The historical roots of hypnosis reach back to tribal rituals and the practices of native shamans. Agogino (1965) stated, "The history of hypnotism may be as old as the practice of shamanism" (p. 31), and describes hypnotic-like procedures used in the court of the Pharaoh Khufu in 3766 B.C. Agogino added that priests in the healing temples of Asclepius (commencing in the 4th century, B.C.) induced their clients into "temple sleep" by "hypnosis and auto-suggestion," while the ancient Druids chanted over their clients until the desired effect was obtained (p. 32). Vogel (1970/1990) has pointed out that herbs were used to enhance "verbal suggestion" by native healers in pre-Columbian Central and South America (p. 177). However, none of these activities can legitimately be called "hypnosis" because the concept, as it is used today, was not constructed until the 18th century and the term was not coined until the 19th century.
Gergen (1985) observed that the words by which the world is discussed and understood are social artifacts, "products of historically situated interchanges among people" (p. 267). Therefore, I prefer to use the description "hypnotic-like procedures" because native (i.e., indigenous or traditional) practitioners and their societies have constructed an assortment of terms to describe activities that resemble what Western practitioners refer to as "hypnosis." To indiscriminately use the term "hypnosis" to describe exorcisms, the laying-on of hands, dream incubation, and similar procedures does an injustice to the varieties of cultural experience and their historic roots. Cardeña (1996) has discussed the similarities and the differences in hypnotic and shamanic phenomenology in his seminal article, "Just Floating in the Sky," and has extended these comparisons in an article that takes up the issue of "truthful trickery" (Cardeña & Beard, 1996).
Such terms as the "hypnotic trance" and the "hypnotic state" have been reified too often, tending to distract the serious investigator from the ingenious uses of human imagination and motivation reported from many cultures that are worthy of study using their own terms (Krippner, 1993).
A survey of the social science literature as well as my own observations in several traditional societies indicate that there are frequent elements of native healing procedures that can be termed "hypnotic-like." This is due, in part, to the fact that alterations in consciousness (i.e., observed or experienced changes in people's patterns of perception, cognition, and/or affect at a given point in time) are not only sanctioned but are also deliberately fostered by virtually all indigenous groups. For example, Bourguignon and Evascu (1977) read ethnographic descriptions of 488 different societies, finding that 89% were characterized by socially approved alterations of consciousness.
The ubiquitous nature of hypnotic-like procedures in native healing (e.g., Bowers, 1961) is also the result of the ways in which human capacities -- such as the capability to strive toward a goal and the ability to imagine a suggested experience -- can be channeled and shaped, albeit differentially, by societal interactions (Murphy, 1947, chap. 8). Concepts of sickness and of healing can be socially constructed and modeled in a number of ways. The models found in indigenous cultures frequently identify such etiological factors in sickness as "soul loss" and spirit "possession," "intrusion," or "invasion" -- all of which are diagnosed (at least in part) by observable changes in the victims' behavior as related to their mentation or mood (Frank & Frank, 1991, chap. 5). Unlike infectious diseases and disabilities resulting from physical trauma, these conditions -- including many of those with a physiological predisposition -- are socially constructed, just as the changed states of consciousness identified by Bourguignon and Evascu are shaped by historical and social forces within a culture.

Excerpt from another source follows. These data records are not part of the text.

/-- A line enters one of the given ways of its set on a die, its victim chosen under R271; the list keeps the most recently used line last. No way: no
line enters. -/
def State.l2Insert (s : State) (die : Nat) (ways : List Nat) (line : L2Line) : State :=
  let here := s.setLines die line.pa
  let put (s : State) (w : Nat) : State := s.updDie die (fun d => { d with l2 := d.l2 ++ [{ line with way := w }] })
  match ways.find? (fun w => here.all (fun l => l.way != w)) with
  | some w => put s w
  | none =>
    let cand := here.filter (fun l => ways.contains l.way && !l.armed)
    match cand.find? (fun l => l.handle == 0) with
    | some v => put (s.l2Evict die v) v.way
    | none =>
      match firstMin (fun l => s.handlePrio die l.handle) cand with
      | some v => put (s.demoteL2 die v.handle) v.way
      | none => s

/-- A line filled into the L2 of a die for an access of an ASID, tagged with the handle of its range (R266, R268, R270, R271). -/
def State.l2Put (s : State) (die asid va pa : Nat) : State :=
  let line := lineOf pa
  let remote := s.ownerDie (stackOf pa) != die
  let (lo, hi) := s.remw die (sliceOf line)
  let t := s.l2Insert die (if remote then upto (16 - lo) lo else List.range (16 - hi))
    { pa := line, way := 0, remote := remote, dirty := false, sharers := [], ten := s.ownerTen line, handle := s.handleOf die asid va, armed := false }
  if remote && (t.die die).l2.any (fun l => l.pa == line && l.remote) then t.updHomeLine line (fun l => { l with sharers := l.sharers ++ [die] }) else t

/-- A line used at its home: it becomes the most recently used of its die. -/
def State.touch (s : State) (pa : Nat) : State :=
  match s.homeLine pa with
  | some l => s.updDie (s.ownerDie (stackOf pa)) (fun d => { d with l2 := d.l2.erase l ++ [l] })
  | none => s

/-- An access at the home slice of a line: on a miss its sector is read through the cache layer and the line filled (R265, R270, R271, R280). -/
def State.l2Home (s : State) (asid va pa : Nat) : State :=
  let d := s.ownerDie (stackOf pa)
  if (s.homeLine pa).isSome then s.touch pa else (s.layerUse pa d (s.handleOf d asid va) false).l2Put d asid va pa

/-- A unit's access to a line: a read of another die's line looks up the remote ways of its own die first, and fills one on a miss; a write goes to the
home slice (R266, R267). die is that of the requester; none for the hub and the host. -/
def State.l2Use (s : State) (die : Option Nat) (asid va pa : Nat) (wr : Bool) : State :=
  match if wr then none else die with
  | none => s.l2Home asid va pa
  | some d =>
    if d == s.ownerDie (stackOf pa) then s.l2Home asid va pa
    else match (s.die d).l2.find? (fun l => l.pa == lineOf pa && l.remote) with
      | some l => s.updDie d (fun k => { k with l2 := k.l2.erase l ++ [l] })
      | none => (s.l2Home asid va pa).l2Put d asid va pa

/-- The lines of a unit's access of n bytes used, one after the other. -/
def State.l2Span (s : State) (die : Option Nat) (asid va pa n : Nat) (wr : Bool) : State :=
  (List.range ((pa % 64 + n + 63) / 64)).foldl (fun s i => s.l2Use die asid (va / 64 * 64 + 64 * i) (lineOf pa + 64 * i) wr) s

/-! ### Events (R409) and interrupts (R433) -/

/-- The time since device reset in µs, at whatever frequencies CLK has run (R382, R385). -/
def State.micros (s : State) : Rat := s.clkBase.2 + ((s.time : Rat) - (s.clkBase.1 : Rat)) / ((bits (s.mgv 0x9002) 15 0 : Nat) : Rat)

/-- The 32-byte record of R409 Table 7, without its number. -/
def eventRecord (s : State) (typ ten lid cls detail core bank : Nat) (info : W64) : List Byte :=
  toBytes 8 (lid + ten * 2 ^ 34 + typ * 2 ^ 40)
    ++ toBytes 8 (bank * 2 ^ 29 + core * 2 ^ 31 + cls * 2 ^ 40 + detail * 2 ^ 48)
    ++ toBytes 8 info.toNat ++ toBytes 8 s.time

/-- A vector's pending interrupt count raised by one (R433). -/
def State.pend (s : State) (f vec : Nat) : State :=
  { s with msix := s.msix.set (64 * f + vec) (match s.msix.get? (64 * f + vec) with
      | some m => { m with pending := m.pending + 1, since := if m.pending == 0 then s.micros else m.since }
      | none => { masked := true, pba := false, pending := 1, since := s.micros, addr := 0, data := 0 }) }

/-- A record's bytes with its number in the ring in bits [63:48] of its first word (R409). -/
def numbered (h : Nat) (bs : List Byte) : List Byte := bs.take 6 ++ toBytes 2 h ++ bs.drop 8

/-- A ring's record written to device memory by the hub, through the home slice of its line (R265, R280, R409, R444). No tenant id goes with it, and
the tenant wall does not test it: DESIGN CHOICE (log 120). -/
def State.ringWrite (s : State) (pa : Nat) (bs : List Byte) : State := (s.l2Span none 2048 pa pa bs.length true).devWrite pa bs

/-- A record appended to a ring whose producer index is h and whose slot i lies at slot i. Among the records of one cycle the order is by key, so that
those of the cycle with a greater key go one slot on (R409, R444). -/
def State.ringPut (s : State) (ring key h : Nat) (slot : Nat → Nat) (num : Bool) (bs : List Byte) : State :=
  let now := if s.recs.1 == s.time then s.recs.2 else []
  let old := now.filter (·.ring == ring)
  let r : RingRec := ⟨ring, key, bs⟩
  let after := old.filter (key < ·.key)
  let s := (r :: after).zipIdx.foldl (fun s e =>
    let i := h - after.length + e.2
    s.ringWrite (slot i) (if num then numbered i e.1.bytes else e.1.bytes)) s
  { s with recs := (s.time, now.filter (·.ring != ring) ++ old.filter (·.key ≤ key) ++ r :: after) }

/-- The records of the present cycle in a ring without the last of them, if that one comes after a key (R409). -/
def State.dropLast (s : State) (ring key : Nat) : Option (List RingRec) :=
  let now := if s.recs.1 == s.time then s.recs.2 else []
  match (now.filter (·.ring == ring)).getLast? with
  | some r => if key < r.key then some (now.filter (· != r)) else none
  | none => none

/-- An event into the PF ring. Where the ring has no room, the last record of the cycle in R409's order is lost. -/
def State.pfEvent (s : State) (typ ten lid cls detail core bank : Nat) (info : W64) : State :=
  let q := s.mgv 0x0A40
  let h := (s.mgv 0x0A41).toNat
  let t := (s.mgv 0x0A42).toNat
  let size := 2 ^ (bits q 3 0 + 7)
  let key := 512 * typ + core
  let put (s : State) (h : Nat) : State :=
    s.ringPut 0 key h (fun i => bits q 47 12 * 2 ^ 12 + 32 * (i % size)) true (eventRecord s typ ten lid cls detail core bank info)
  if (h + 2 ^ 64 - t) % 2 ^ 64 < size then ((put s h).setMg 0x0A41 (BitVec.ofNat 64 (h + 1))).pend 0 0
  else
    let s := s.setMg 0x0A43 (s.mgv 0x0A43 + 1)
    match s.dropLast 0 key with
    | some l => put { s with recs := (s.time, l) } (h - 1)
    | none => s

/-- Has the VF ring of a tenant room for a record (R433, R448)? -/
def State.vfRoom (s : State) (ten : Nat) : Bool :=
  ((s.vfHead.get? ten).getD 0 + 2 ^ 64 - (s.mgv (0x81A1 + 2 * ten)).toNat) % 2 ^ 64 < 2 ^ (bits (s.mgv (0x81A0 + 2 * ten)) 3 0 + 7)

/-- The virtual address of the next record in the VF ring of a tenant (R433, R448). -/
def State.vfSlot (s : State) (ten : Nat) : Nat :=
  let q := s.mgv (0x81A0 + 2 * ten)
  bits q 55 12 * 2 ^ 12 + 32 * ((s.vfHead.get? ten).getD 0 % 2 ^ (bits q 3 0 + 7))

/-- The ASID of the aperture of a function (R432, R448). -/
def State.apAsid (s : State) (f : Nat) : Nat := bits (s.mgv (0x82A0 + f)) 10 0

/-- A tenant's record written at pa in its VF ring, whose producer index advances (R433, R448). -/
def State.vfRecord (s : State) (ten vec pa : Nat) (bs : List Byte) : State :=
  let h := (s.vfHead.get? ten).getD 0
  let t := (s.l2Span none (s.apAsid ten) (s.vfSlot ten) pa 32 true).devWrite pa (numbered h bs)
  { t with vfHead := t.vfHead.set ten (h + 1) }.pend ten vec

/-- A record for the VF ring of a tenant at what its translation gives: the state after it, or the fault of the access, or none for a migrating page. -/
def State.vfAt (s : State) (ten vec : Nat) (bs : List Byte) : Xlat → Except (State × Option Trap) State
  | .mig => .error (s, none)
  | .fault t => .error (s, some t)
  | .ok pa =>
    if !s.isLocal pa then .error (s, some (xlatTrap (s.vfSlot ten) 5 2 true))
    else if s.ownerTen pa == ten then .ok (s.vfRecord ten vec pa bs)
    else .error ((s.tlog ten pa).pfEvent 7 ten 0 0 0 0 0 ((s.tlog ten pa).mgv (0x01A0 + stackOf pa)), some (tenantTrap (s.vfSlot ten) pa))

/-- A record into the VF ring of a tenant, at virtual addresses of APC.ASID, an access of the tenant that die 0 translates (R282, R289, R426, R433,
R448). -/
def State.vfPut (s : State) (typ ten lid cls detail core bank vec : Nat) (info : W64) : Except (State × Option Trap) State :=
  if s.vfRoom ten then
    s.vfAt ten vec (eventRecord s typ ten lid cls detail core bank info) (s.xlate numCores 0 (s.apAsid ten) (s.vfSlot ten) ⟨false, true⟩ true)
  else .ok s

/-- The state that a record into a VF ring leads to, with or without a fault. -/
def vfState : Except (State × Option Trap) State → State
  | .ok t => t
  | .error (t, _) => t

/-- An event into the VF ring of a tenant; one whose access faults is lost (R282, R433, R448). -/
def State.vfEvent (s : State) (typ ten lid cls detail core bank vec : Nat) (info : W64) : State :=
  vfState (s.vfPut typ ten lid cls detail core bank vec info)

/-- An event: into the PF ring, and for types 1, 2 and 5 of a tenant with a VF into its ring too (R433). -/
def State.event (s : State) (typ ten lid cls detail core bank : Nat) (info : W64) : State :=
  let s := s.pfEvent typ ten lid cls detail core bank info
  if (typ == 1 || typ == 2 || typ == 5) && ten != 0 && s.vfs.contains ten then s.vfEvent typ ten lid cls detail core bank 0 info else s

/-- A trap that is a refusal by the tenant wall updates TLOG and writes event 7 (R268, R282, R409). -/
def State.noteRefusal (s : State) (core ten pa : Nat) (t : Trap) : State :=
  if t.cls == 0x15 then
    let s := s.tlog ten pa
    s.event 7 ten 0 0 0 (if core < numCores then core else 0) 0 (s.mgv (0x01A0 + stackOf pa))
  else s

For example, there is no Western equivalent for wagamama, a Japanese emotional disorder characterized by childish behavior, emotional outbursts, apathy, and negativity. Nor is there a counterpart to kami, a condition common in some Japanese communities that is thought to be caused by spirit possession. Susto is a malaise commonly referred to in Peru and several other parts of Latin America and attributed to a shock or fright, often connected with breaking a spiritual taboo. It can lead to dire consequences such as the "loss," "injury," or "wounding" of one's "soul," but there is no equivalent concept in Western psychotherapy manuals.

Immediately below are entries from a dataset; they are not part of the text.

-- ==== Sys2Proof/Machine/Fabric.lean ====
section
/-! DEFINITION. Streams on the fabric: partitions, routes, demand, packets, the firewall at the lease's edge, and the faults of a load
(R100 to R121, R135, R204, R380, R381, R417). -/

namespace Sys2Proof.Machine

/-! ### Partitions (R107 to R109, R113) -/

/-- An empty partition with credits to demand. -/
def Part.blank (credits : Nat) : Part := { items := [], owed := credits, eosIn := false, eosOut := false, ty := 0 }

/-- The entries of a packet. -/
def packetItems (p : Packet) : List QItem :=
  if p.mark != 0 then [.marker p.mark]
  else (List.range p.els.length).map (fun i => .el (p.els.getD i 0) (i + 1 == p.els.length))

/-- A packet accepted, behind what is there (R107). -/
def Part.accept (q : Part) (p : Packet) : Part :=
  { q with items := q.items ++ packetItems p, eosIn := q.eosIn || p.mark == 2, ty := if p.mark == 0 then p.ty else q.ty }

/-- The elements at the head, up to the first marker. -/
def headEls : List QItem → List W32
  | .el v _ :: t => v :: headEls t
  | _ => []

/-- The elements available before the next marker (R118). -/
def Part.els (q : Part) : List W32 := headEls q.items

/-- The marker at the head, if one stands there. -/
def Part.marker? (q : Part) : Option Nat :=
  match q.items with
  | .marker k :: _ => some k
  | _ => none

/-- Packets that end within the first k entries: the credits their consumption frees (R109). -/
def freedBy (k : Nat) (l : List QItem) : Nat :=
  ((l.take k).filter (fun i => match i with | .el _ last => last | .marker _ => true)).length

/-- k entries consumed; their credits are freed (R109). After EOS no demand is owed. -/
def Part.pop (q : Part) (k : Nat) : Part :=
  let eos := (q.items.take k).any (fun i => i == .marker 2)
  { q with items := q.items.drop k
           owed := if q.eosOut || eos then 0 else q.owed + freedBy k q.items
           eosOut := q.eosOut || eos }

/-! ### Routes and demand (R108 to R112) -/

/-- The demand count D of the producer at the head of this part of a route: the least branch demand less the packets closed (R110, R111). -/
def Seg.least (g : Seg) : Nat :=
  match g.branches with
  | [] => 0
  | b :: t => t.foldl (fun m x => min m x.cum) b.cum

/-- D of R110. -/
def Seg.demand (g : Seg) : Nat := g.least - g.closed

/-- A packet on its way to every branch of a route (R111). -/
def Seg.carry (g : Seg) (p : Packet) : Seg :=
  { g with branches := g.branches.map (fun b => { b with fly := b.fly ++ [p] }), eos := g.eos || p.mark == 2 }

/-- A packet enters the route and is on its way to every branch: it uses one of its producer's demand (R110, R111). -/
def Seg.enter (g : Seg) (p : Packet) : Seg := { g.carry p with closed := g.closed + 1 }

/-- The route that a producer drives. -/
def Fab.seg? (f : Fab) (src : Source) : Option Seg := f.segs.find? (fun g => g.src == .unit src)

/-- Is the producer's output routed? -/
def Fab.routed (f : Fab) (src : Source) : Bool := (f.seg? src).isSome

/-- Can the producer close n packets: unrouted, or D ≥ n (R110, R117)? -/
def Fab.canClose (f : Fab) (src : Source) (n : Nat) : Bool :=
  match f.seg? src with
  | none => true
  | some g => g.demand ≥ n

/-- A packet closed by a producer; an unrouted output sends nothing. -/
def Fab.close (f : Fab) (src : Source) (p : Packet) : Fab :=
  { f with segs := updFirst (fun g => g.src == .unit src) (fun g => g.enter p) f.segs }

/-- Packets closed in order. -/
def Fab.closeAll (f : Fab) (src : Source) (ps : List Packet) : Fab := ps.foldl (fun f p => f.close src p) f

/-- The branch that ends at a consumer: route index and branch index. -/
def Fab.branchTo (f : Fab) (e : BrEnd) : Option (Nat × Nat) :=
  (List.range f.segs.length).findSome? (fun i =>
    match f.segs[i]? with
    | some g => ((List.range g.branches.length).find? (fun j => (g.branches[j]?).any (fun b => b.dst == e))).map (fun j => (i, j))
    | none => none)

/-- A branch changed. -/
def Fab.updBranch (f : Fab) (i j : Nat) (h : Branch → Branch) : Fab :=
  { f with segs := modAt (fun g => { g with branches := modAt h g.branches j }) f.segs i }

/-- The part of a route that a cross-core link drives, changed. -/
def Fab.updLink (f : Fab) (side pos : Nat) (h : Seg → Seg) : Fab := { f with segs := updFirst (fun g => g.src == .link side pos) h f.segs }

/-- A demand message for n packets sent upstream on a branch. -/
def Fab.demandOn (f : Fab) (i j n : Nat) : Fab := f.updBranch i j (fun b => { b with rev := b.rev ++ [n] })

/-! ### Units of a load -/

/-- A context's load changed. -/
def State.updFab (s : State) (c : CtxId) (f : Fab → Fab) : State := s.updCtx c (fun x => { x with fab := f x.fab })

/-- May the units of the context's load act: RUNNING, not stopped, no fault hold (R390), firing enable 1 (R117, R392)? -/
def Ctx.active? (c : Ctx) : Bool :=
  c.cur.st == .running && !c.fab.stopped && !c.fab.held && (c.drain || !(c.gated || (c.st == .stopped && c.gsrc != 0)))

/-- A cell of the load. -/
def Fab.cell? (f : Fab) (n : Nat) : Option Cell := f.cells.get? n
/-- A cell of the load replaced. -/
def Fab.setCell (f : Fab) (n : Nat) (x : Cell) : Fab := { f with cells := f.cells.set n x }
/-- A tile of the load replaced. -/
def Fab.setTile (f : Fab) (n : Nat) (x : Tile) : Fab := { f with tiles := f.tiles.set n x }
/-- A port of the load. -/
def Fab.port? (f : Fab) (p : Nat) : Option Port := f.ports.get? p
/-- A port of the load replaced. -/
def Fab.setPort (f : Fab) (p : Nat) (x : Port) : Fab := { f with ports := f.ports.set p x }

/-- Unit number of a cell (R135 Table 4). -/
def unitCell (n : Nat) : Nat := n
/-- Unit number of a tile. -/
def unitTile (n : Nat) : Nat := 0x100 + n
/-- Unit number of a ring port (R205, R227): a tile's ports are its tile. -/
def unitPort (p : Nat) : Nat := 0x200 + p
/-- Unit number of a consumer. -/
def BrEnd.unit : BrEnd → Nat
  | .queue n _ => unitCell n
  | .port p => if p < 48 then unitTile (p % 16) else unitPort p
  | .exit _ _ => 0

/-- The fault hold of a load released: what faulted is attempted again (R390). -/
def Fab.release (f : Fab) : Fab :=
  { f with held := false, cells := f.cells.map (fun e => (e.1, { e.2 with acc := e.2.acc.map (fun a => { a with failed := false }) })) }

/-- STREAM_ALIGN (R135). -/
def alignTrap (unit cause : Nat) : Trap := { cls := 0x09, val := BitVec.ofNat 64 unit, detail := BitVec.ofNat 16 cause }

Cross-cultural studies of native healing have only started to take seriously the importance of understanding indigenous models of sickness and treatment, perhaps because of the prevalence of Western behavioral, psychoanalytic, and medical models. None of these have been overly sympathetic to the explanations offered by traditional practitioners or to the proposition that Western knowledge is only one of several viable representations of nature (Gergen, 1985). The anthropologist Arthur Kleinman (1980) has commented,
The habitual (and frequently unproductive) way researchers try to make sense of healing, especially indigenous healing, is by speculating about psychological and physiological mechanisms of therapeutic action, which then are applied to case material in truly Procrustean fashion that fits the particular instance to putative universal principles. The latter are primarily derived from the concepts of biomedicine and individual psychology....By reducing healing to the language of biology, the human aspects (i.e., psychosocial and cultural significance) are removed, leaving behind something that can be expressed in biomedical terms, but that can hardly be called healing. Even reducing healing to the language of behavior...leaves out the language of experience, which...is a major aspect of healing. (pp. 363-364)
The value of a cross-cultural approach is to extend the range of individual and social variation in the scientific search for an understanding of human capacities (Price-Williams, 1975). Most illnesses in a society are socially constructed, at least in part, and alleged changes in consciousness also reflect social construction. Because native models of healing generally assume that practitioners, to be effective, must shift their attention and awareness (e.g., "journeying to the upper world," "traveling to the lower world," "incorporating spirit guides," "conversing with power animals," "retrieving lost souls"), the hypnosis literature can be instructive.
Western hypnotic models are often assumed to represent universal processes; however, this assumption is easily challenged. Yoga, meditation, and the martial arts used to be conceptualized as "self-hypnosis," but further investigation demonstrated the need to understand them on their own terms. In the meantime, native healing procedures are worthy of appreciation from the perspective of their own social framework and need not be Westernized with the "hypnosis" label.
Hypnotic-Like Procedures in Shamanism
Winkelman (1984) conducted an archival study of 47 traditional societies, identifying four groups of spiritual practitioners: shamans and shamanic healers, priests and priestesses, mediums and diviners, and malevolent practitioners. With the exception of priests and priestesses, these practitioners purportedly cultivated the ability to regulate and/or shift their patterns of perception, affect, and cognition for benevolent (e.g., healing, divining) or malevolent (e.g., casting spells, hexing) purposes. Although priests and priestesses rarely entered altered attentional states themselves, they presided over rituals and ceremonies that often had, as their intent, the elicitation of changes in the behavior and experiences of their supplicants for religious purposes.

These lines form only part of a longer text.